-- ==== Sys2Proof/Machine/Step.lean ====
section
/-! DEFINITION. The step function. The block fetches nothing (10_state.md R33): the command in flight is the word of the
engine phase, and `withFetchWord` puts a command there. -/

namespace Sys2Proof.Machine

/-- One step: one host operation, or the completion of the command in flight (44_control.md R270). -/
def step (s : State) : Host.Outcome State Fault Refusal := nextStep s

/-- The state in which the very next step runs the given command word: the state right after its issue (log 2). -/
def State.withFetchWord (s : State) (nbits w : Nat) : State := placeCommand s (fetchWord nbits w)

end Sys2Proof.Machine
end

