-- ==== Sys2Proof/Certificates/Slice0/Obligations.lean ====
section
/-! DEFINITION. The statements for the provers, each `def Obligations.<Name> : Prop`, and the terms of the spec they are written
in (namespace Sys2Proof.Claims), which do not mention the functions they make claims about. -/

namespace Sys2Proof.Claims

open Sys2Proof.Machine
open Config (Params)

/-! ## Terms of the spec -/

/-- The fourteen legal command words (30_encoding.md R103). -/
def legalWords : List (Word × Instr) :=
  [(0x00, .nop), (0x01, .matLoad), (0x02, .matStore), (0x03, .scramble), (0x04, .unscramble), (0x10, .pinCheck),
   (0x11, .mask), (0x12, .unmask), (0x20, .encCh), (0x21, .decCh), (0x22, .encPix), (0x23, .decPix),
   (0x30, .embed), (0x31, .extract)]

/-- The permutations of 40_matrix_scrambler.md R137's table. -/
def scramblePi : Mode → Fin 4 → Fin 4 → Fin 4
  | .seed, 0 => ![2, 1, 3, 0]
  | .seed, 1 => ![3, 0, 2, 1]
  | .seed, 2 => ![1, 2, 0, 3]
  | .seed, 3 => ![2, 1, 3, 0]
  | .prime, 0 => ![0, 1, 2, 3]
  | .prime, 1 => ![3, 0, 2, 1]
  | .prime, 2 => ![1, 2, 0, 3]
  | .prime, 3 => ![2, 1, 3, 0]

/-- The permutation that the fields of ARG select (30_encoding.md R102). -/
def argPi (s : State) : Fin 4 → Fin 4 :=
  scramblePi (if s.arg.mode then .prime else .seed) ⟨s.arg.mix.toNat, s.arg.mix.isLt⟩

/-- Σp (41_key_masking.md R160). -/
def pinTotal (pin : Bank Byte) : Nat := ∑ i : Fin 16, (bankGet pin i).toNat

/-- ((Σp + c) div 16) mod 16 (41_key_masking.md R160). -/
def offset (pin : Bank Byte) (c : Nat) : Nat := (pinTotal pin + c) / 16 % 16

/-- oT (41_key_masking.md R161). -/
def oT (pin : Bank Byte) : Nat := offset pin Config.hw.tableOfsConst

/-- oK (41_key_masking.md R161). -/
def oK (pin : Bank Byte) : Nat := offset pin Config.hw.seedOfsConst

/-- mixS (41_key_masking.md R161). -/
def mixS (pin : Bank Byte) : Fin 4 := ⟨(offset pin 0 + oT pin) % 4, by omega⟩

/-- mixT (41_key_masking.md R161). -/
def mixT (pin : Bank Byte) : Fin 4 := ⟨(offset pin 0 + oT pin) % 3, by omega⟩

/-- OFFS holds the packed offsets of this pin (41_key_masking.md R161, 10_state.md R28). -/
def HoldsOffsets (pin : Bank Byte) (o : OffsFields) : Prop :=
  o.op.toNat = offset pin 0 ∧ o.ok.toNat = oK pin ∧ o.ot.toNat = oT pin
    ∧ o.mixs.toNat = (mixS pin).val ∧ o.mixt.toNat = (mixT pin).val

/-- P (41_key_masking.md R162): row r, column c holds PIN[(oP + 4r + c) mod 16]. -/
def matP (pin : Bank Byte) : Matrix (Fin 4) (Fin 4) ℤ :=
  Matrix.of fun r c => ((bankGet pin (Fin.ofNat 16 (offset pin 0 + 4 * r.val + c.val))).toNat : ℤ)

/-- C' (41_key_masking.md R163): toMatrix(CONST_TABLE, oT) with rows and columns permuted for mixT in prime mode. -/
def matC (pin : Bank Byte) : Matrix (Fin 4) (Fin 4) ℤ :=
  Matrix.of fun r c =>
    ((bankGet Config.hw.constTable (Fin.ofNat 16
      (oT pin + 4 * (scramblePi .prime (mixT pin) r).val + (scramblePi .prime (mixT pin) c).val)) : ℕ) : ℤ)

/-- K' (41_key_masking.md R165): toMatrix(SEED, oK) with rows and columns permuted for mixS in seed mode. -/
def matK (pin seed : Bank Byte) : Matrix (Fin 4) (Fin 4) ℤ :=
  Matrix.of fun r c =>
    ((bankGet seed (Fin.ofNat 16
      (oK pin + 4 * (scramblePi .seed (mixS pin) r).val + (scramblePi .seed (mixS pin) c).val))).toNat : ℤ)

→ **TASK DIRECTIONS**:
Retype exactly the span of lines from the one with "open Config (Params)" through the one with "def oK (pin"; include both ends and omit the rest of the material.

→ **TASK RESPONSE**:
open Config (Params)

/-! ## Terms of the spec -/

/-- The fourteen legal command words (30_encoding.md R103). -/
def legalWords : List (Word × Instr) :=
  [(0x00, .nop), (0x01, .matLoad), (0x02, .matStore), (0x03, .scramble), (0x04, .unscramble), (0x10, .pinCheck),
   (0x11, .mask), (0x12, .unmask), (0x20, .encCh), (0x21, .decCh), (0x22, .encPix), (0x23, .decPix),
   (0x30, .embed), (0x31, .extract)]

/-- The permutations of 40_matrix_scrambler.md R137's table. -/
def scramblePi : Mode → Fin 4 → Fin 4 → Fin 4
  | .seed, 0 => ![2, 1, 3, 0]
  | .seed, 1 => ![3, 0, 2, 1]
  | .seed, 2 => ![1, 2, 0, 3]
  | .seed, 3 => ![2, 1, 3, 0]
  | .prime, 0 => ![0, 1, 2, 3]
  | .prime, 1 => ![3, 0, 2, 1]
  | .prime, 2 => ![1, 2, 0, 3]
  | .prime, 3 => ![2, 1, 3, 0]

/-- The permutation that the fields of ARG select (30_encoding.md R102). -/
def argPi (s : State) : Fin 4 → Fin 4 :=
  scramblePi (if s.arg.mode then .prime else .seed) ⟨s.arg.mix.toNat, s.arg.mix.isLt⟩

/-- Σp (41_key_masking.md R160). -/
def pinTotal (pin : Bank Byte) : Nat := ∑ i : Fin 16, (bankGet pin i).toNat

/-- ((Σp + c) div 16) mod 16 (41_key_masking.md R160). -/
def offset (pin : Bank Byte) (c : Nat) : Nat := (pinTotal pin + c) / 16 % 16

/-- oT (41_key_masking.md R161). -/
def oT (pin : Bank Byte) : Nat := offset pin Config.hw.tableOfsConst

/-- oK (41_key_masking.md R161). -/
def oK (pin : Bank Byte) : Nat := offset pin Config.hw.seedOfsConst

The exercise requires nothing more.